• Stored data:
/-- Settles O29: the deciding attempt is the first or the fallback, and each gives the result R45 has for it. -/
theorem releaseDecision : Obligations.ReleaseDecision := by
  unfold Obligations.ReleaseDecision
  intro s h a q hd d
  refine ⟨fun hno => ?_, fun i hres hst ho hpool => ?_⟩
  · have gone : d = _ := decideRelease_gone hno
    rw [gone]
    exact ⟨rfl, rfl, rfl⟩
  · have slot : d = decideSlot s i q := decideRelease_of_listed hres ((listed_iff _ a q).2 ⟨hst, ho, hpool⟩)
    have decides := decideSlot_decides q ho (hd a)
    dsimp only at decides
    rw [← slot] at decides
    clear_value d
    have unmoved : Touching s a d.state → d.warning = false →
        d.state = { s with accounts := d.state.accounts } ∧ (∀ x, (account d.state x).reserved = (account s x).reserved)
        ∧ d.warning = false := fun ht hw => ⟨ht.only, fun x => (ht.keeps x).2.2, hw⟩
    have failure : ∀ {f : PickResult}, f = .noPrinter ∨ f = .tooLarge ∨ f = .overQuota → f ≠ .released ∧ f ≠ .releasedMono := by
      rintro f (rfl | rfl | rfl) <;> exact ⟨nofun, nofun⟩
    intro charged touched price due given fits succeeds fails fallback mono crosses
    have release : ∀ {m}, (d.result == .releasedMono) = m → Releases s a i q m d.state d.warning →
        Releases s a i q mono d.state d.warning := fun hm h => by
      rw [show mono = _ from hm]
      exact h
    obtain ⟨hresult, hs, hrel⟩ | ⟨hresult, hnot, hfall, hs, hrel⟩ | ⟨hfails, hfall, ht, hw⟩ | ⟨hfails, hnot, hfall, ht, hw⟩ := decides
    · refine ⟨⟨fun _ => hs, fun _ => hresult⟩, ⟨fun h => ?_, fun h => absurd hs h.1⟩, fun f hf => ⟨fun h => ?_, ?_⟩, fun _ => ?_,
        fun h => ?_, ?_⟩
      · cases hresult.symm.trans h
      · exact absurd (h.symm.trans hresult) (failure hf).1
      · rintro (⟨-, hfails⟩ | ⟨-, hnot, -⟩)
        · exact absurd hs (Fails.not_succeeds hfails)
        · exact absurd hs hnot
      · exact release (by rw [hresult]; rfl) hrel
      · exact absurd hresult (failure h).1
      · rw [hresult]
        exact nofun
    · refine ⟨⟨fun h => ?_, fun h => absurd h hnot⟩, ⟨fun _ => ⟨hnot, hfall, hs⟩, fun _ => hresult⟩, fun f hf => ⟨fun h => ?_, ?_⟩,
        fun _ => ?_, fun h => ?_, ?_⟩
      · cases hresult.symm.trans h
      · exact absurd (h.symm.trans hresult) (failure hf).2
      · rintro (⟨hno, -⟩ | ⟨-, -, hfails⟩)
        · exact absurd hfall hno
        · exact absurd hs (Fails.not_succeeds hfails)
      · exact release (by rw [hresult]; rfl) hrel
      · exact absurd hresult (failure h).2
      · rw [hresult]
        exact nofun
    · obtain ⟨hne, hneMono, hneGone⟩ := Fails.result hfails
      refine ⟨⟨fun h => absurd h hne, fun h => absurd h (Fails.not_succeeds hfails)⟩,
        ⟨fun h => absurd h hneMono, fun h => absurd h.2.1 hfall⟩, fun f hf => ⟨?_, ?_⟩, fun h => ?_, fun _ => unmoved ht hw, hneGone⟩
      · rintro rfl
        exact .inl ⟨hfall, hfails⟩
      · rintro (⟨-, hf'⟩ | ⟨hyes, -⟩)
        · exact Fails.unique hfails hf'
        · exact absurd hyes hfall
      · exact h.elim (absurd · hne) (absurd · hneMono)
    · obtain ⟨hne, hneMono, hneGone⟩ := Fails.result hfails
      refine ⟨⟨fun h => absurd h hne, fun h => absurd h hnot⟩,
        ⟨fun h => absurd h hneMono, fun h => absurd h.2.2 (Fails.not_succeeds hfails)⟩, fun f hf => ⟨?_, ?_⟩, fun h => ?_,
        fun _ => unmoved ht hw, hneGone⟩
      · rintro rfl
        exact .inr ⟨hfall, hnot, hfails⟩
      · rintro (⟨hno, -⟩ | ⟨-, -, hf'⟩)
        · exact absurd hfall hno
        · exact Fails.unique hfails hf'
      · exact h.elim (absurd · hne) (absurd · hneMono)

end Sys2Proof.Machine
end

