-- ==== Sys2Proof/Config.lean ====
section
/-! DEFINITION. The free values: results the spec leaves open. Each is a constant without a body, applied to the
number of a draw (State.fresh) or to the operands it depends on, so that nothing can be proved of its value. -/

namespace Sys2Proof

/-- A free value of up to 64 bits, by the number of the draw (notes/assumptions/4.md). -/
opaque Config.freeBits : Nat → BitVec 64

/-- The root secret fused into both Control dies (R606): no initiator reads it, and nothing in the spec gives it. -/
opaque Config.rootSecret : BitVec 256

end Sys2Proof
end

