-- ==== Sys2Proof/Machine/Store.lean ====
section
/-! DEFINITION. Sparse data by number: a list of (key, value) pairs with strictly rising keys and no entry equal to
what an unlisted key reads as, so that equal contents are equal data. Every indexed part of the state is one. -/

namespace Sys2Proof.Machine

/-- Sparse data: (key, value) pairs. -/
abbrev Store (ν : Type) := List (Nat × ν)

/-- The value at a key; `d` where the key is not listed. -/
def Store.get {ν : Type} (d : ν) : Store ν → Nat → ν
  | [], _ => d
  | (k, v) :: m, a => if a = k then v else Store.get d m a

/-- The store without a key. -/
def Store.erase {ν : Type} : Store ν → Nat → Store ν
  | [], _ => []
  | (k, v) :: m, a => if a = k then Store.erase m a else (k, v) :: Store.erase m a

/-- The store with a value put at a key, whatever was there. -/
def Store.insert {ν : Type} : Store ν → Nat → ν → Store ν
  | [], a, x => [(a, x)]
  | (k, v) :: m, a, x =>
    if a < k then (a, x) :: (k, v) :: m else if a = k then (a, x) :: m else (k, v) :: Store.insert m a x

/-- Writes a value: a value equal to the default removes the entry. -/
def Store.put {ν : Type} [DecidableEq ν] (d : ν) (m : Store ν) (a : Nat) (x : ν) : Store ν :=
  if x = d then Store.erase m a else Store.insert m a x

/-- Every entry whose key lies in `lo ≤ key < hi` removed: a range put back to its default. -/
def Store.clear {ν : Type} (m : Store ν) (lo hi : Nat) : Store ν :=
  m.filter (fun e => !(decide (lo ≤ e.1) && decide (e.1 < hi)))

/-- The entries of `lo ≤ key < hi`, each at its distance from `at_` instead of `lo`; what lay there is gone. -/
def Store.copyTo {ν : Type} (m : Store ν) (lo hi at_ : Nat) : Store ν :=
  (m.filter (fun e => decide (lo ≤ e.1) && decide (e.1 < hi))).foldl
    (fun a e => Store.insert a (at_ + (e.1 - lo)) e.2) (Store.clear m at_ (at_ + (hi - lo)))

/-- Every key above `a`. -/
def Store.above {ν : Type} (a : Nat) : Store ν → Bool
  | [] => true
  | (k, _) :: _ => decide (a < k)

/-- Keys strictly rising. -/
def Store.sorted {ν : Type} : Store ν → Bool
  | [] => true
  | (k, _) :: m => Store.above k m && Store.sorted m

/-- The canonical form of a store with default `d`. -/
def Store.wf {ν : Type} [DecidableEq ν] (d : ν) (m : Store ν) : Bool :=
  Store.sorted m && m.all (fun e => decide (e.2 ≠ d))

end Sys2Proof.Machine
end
* * *
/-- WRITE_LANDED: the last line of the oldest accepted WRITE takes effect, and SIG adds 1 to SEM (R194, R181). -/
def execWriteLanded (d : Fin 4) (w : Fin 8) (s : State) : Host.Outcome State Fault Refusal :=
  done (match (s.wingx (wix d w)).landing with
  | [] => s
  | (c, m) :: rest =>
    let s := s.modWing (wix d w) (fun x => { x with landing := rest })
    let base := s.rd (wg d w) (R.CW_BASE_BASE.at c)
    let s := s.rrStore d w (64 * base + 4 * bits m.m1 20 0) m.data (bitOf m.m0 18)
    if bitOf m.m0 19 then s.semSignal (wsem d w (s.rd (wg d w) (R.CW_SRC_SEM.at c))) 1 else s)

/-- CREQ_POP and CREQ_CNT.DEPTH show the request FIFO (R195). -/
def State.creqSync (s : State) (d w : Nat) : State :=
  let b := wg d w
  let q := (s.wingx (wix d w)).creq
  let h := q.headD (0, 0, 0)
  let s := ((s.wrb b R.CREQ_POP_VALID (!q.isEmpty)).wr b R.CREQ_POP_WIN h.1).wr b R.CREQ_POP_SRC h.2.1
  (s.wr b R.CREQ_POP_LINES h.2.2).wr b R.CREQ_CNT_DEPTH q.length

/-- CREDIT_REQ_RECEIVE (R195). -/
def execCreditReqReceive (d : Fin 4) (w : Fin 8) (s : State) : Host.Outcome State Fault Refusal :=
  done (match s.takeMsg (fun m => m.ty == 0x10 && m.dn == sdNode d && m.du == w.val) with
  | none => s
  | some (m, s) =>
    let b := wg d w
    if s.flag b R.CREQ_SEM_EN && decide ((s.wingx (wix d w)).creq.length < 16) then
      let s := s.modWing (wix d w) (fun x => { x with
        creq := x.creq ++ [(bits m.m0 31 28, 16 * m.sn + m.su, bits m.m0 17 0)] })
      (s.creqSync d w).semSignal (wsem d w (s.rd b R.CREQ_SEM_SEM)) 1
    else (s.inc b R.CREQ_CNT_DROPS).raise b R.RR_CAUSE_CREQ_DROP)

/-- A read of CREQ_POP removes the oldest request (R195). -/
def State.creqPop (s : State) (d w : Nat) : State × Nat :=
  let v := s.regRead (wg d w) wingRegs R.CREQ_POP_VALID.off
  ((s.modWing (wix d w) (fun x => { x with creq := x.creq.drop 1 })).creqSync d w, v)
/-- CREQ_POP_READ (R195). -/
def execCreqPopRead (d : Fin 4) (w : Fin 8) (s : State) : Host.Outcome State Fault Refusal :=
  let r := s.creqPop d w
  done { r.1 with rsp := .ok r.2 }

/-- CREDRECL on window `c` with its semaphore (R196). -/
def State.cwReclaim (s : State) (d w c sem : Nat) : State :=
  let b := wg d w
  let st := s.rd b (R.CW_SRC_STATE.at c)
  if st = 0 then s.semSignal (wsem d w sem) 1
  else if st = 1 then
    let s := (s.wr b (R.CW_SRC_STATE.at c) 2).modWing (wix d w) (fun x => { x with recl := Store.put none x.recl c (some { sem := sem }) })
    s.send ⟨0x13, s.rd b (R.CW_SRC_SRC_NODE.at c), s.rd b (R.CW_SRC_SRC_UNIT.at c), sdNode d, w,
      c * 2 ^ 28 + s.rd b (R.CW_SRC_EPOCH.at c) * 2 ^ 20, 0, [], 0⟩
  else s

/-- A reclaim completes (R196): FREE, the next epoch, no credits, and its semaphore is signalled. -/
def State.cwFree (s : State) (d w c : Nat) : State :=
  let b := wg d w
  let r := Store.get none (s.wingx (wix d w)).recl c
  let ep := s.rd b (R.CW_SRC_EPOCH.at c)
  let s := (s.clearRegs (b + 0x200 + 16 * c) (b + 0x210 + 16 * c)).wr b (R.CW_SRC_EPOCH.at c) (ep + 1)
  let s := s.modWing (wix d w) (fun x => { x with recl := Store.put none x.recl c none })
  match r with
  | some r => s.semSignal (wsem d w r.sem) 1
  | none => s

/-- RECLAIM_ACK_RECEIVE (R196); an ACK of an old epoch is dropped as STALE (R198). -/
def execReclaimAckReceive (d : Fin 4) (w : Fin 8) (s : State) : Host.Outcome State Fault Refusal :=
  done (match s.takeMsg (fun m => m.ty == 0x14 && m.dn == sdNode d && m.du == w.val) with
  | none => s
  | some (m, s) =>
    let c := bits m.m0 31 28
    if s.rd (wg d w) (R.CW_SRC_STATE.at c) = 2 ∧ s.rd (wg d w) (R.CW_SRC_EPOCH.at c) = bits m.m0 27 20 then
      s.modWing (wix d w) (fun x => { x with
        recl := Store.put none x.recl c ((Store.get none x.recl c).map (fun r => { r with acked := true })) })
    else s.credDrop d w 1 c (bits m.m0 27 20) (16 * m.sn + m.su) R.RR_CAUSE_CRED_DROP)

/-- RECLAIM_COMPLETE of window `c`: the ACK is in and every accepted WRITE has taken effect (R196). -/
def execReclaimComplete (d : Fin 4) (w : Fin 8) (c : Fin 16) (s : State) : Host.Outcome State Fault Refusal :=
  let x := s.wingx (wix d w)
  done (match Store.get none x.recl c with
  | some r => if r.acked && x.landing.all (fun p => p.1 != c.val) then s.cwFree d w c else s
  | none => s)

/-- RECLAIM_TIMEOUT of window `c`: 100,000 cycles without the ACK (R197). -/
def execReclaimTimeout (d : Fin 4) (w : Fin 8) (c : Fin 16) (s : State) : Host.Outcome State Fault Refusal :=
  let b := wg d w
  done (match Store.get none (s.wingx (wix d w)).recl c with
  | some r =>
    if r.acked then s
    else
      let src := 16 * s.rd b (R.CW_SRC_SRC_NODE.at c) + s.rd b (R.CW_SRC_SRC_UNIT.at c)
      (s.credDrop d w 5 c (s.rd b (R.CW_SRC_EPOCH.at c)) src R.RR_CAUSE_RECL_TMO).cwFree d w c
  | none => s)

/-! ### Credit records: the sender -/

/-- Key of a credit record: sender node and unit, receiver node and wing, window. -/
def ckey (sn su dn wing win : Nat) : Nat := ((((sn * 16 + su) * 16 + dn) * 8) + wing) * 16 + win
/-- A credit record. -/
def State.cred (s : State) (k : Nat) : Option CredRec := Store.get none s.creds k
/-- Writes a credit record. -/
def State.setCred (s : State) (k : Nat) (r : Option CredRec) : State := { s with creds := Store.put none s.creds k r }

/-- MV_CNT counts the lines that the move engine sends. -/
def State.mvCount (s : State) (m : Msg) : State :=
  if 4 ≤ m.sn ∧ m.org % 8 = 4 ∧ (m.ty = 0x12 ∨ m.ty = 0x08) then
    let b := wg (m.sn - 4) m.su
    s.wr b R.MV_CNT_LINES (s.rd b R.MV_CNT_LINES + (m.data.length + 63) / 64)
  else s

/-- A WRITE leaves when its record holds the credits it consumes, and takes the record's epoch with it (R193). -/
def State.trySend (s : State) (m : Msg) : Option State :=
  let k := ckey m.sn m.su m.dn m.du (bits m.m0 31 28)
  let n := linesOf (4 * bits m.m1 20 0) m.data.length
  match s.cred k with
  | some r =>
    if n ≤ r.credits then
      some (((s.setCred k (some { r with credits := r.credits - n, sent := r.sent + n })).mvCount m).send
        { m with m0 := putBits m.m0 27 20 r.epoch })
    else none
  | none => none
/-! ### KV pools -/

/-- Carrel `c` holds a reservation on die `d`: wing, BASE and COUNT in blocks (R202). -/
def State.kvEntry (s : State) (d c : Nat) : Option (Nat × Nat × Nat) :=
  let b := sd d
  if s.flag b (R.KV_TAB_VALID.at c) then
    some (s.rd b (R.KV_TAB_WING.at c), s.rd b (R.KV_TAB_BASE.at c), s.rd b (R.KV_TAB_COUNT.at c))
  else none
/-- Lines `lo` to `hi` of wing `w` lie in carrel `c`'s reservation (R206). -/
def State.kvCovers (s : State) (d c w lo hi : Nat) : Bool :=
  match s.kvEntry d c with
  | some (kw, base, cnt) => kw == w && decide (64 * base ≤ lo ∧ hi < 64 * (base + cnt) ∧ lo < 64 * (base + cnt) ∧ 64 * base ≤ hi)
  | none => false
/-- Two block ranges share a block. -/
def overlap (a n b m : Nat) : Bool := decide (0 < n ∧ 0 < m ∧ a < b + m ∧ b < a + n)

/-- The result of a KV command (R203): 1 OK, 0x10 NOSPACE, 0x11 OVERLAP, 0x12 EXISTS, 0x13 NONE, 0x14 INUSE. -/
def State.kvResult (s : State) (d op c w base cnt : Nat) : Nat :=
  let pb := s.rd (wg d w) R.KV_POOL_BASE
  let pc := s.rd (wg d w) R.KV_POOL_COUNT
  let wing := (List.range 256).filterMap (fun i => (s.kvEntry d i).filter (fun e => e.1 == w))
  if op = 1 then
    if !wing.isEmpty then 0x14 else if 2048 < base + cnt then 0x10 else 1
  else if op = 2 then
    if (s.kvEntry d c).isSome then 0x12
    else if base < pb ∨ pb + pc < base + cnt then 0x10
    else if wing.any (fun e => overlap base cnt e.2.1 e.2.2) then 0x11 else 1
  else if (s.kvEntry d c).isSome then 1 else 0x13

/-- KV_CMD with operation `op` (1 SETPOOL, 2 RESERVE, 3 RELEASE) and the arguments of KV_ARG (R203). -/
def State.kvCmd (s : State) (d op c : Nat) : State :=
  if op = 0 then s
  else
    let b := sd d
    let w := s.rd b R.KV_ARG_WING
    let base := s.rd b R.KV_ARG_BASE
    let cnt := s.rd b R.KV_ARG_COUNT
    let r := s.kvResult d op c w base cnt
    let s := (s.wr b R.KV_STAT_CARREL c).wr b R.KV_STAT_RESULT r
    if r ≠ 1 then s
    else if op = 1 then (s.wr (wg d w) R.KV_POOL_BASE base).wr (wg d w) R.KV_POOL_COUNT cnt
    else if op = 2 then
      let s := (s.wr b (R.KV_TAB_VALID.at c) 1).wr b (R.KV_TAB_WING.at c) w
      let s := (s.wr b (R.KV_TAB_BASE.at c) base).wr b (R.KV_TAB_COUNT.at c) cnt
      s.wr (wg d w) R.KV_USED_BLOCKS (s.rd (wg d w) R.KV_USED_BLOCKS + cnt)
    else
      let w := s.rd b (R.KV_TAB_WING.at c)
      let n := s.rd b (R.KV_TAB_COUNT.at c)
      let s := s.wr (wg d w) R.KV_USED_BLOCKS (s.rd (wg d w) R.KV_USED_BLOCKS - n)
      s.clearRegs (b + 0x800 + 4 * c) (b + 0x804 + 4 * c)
==
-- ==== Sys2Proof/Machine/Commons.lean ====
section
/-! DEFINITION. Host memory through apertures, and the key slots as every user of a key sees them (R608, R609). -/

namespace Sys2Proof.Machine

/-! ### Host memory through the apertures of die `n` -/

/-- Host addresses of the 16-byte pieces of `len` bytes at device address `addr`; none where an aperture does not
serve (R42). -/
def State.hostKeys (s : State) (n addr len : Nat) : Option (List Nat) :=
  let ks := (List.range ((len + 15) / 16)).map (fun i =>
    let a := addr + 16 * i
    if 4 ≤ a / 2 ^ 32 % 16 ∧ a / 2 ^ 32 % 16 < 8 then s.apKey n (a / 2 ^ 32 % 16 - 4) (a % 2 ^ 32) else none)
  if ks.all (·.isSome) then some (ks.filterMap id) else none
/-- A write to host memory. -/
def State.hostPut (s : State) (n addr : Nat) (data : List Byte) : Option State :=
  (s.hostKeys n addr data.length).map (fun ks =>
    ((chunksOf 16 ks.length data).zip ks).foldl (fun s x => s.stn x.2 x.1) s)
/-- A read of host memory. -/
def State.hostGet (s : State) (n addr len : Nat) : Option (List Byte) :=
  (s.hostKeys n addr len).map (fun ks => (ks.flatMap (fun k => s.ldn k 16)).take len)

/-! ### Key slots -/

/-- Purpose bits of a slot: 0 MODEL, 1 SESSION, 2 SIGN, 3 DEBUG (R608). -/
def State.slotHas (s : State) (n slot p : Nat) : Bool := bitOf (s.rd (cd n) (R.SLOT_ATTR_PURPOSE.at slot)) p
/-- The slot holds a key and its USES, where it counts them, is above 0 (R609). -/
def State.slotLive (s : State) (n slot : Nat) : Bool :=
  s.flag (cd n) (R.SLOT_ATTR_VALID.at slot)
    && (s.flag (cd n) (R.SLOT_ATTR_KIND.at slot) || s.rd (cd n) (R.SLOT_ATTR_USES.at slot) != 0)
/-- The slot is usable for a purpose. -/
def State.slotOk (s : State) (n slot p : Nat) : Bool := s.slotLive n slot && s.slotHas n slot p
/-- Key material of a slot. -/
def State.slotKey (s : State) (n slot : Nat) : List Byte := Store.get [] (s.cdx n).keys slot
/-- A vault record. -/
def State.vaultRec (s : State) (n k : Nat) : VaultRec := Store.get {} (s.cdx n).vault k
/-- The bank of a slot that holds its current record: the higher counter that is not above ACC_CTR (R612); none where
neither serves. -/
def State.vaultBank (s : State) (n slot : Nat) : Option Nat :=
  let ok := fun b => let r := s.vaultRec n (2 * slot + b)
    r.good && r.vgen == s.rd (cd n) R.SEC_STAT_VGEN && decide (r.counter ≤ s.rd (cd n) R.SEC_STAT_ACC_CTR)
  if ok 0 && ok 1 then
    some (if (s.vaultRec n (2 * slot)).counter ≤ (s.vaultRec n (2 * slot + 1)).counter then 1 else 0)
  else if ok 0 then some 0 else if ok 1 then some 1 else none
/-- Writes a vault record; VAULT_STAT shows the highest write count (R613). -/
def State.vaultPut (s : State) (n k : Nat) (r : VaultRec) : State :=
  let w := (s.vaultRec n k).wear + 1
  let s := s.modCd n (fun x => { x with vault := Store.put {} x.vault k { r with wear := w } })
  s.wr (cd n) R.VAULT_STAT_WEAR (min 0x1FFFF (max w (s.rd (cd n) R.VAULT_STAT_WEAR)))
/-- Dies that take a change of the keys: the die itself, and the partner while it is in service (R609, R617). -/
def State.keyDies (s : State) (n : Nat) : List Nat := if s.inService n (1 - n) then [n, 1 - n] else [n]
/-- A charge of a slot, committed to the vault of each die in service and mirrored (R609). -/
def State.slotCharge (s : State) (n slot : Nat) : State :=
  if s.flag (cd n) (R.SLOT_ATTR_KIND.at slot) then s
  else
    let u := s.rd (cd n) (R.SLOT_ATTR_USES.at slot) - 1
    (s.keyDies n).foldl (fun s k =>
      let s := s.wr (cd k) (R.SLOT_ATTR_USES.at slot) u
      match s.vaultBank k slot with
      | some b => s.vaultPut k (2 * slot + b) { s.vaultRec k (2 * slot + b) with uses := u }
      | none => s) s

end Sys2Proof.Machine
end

• ABOUT THIS EXERCISE: Looking at the data above, write out exactly the lines that start at the one containing "def State.vaultRec (s" and end at the one containing "else if ok 0"; include both and nothing beyond.

• TASK SOLUTION:
def State.vaultRec (s : State) (n k : Nat) : VaultRec := Store.get {} (s.cdx n).vault k
/-- The bank of a slot that holds its current record: the higher counter that is not above ACC_CTR (R612); none where
neither serves. -/
def State.vaultBank (s : State) (n slot : Nat) : Option Nat :=
  let ok := fun b => let r := s.vaultRec n (2 * slot + b)
    r.good && r.vgen == s.rd (cd n) R.SEC_STAT_VGEN && decide (r.counter ≤ s.rd (cd n) R.SEC_STAT_ACC_CTR)
  if ok 0 && ok 1 then
    some (if (s.vaultRec n (2 * slot)).counter ≤ (s.vaultRec n (2 * slot + 1)).counter then 1 else 0)
  else if ok 0 then some 0 else if ok 1 then some 1 else none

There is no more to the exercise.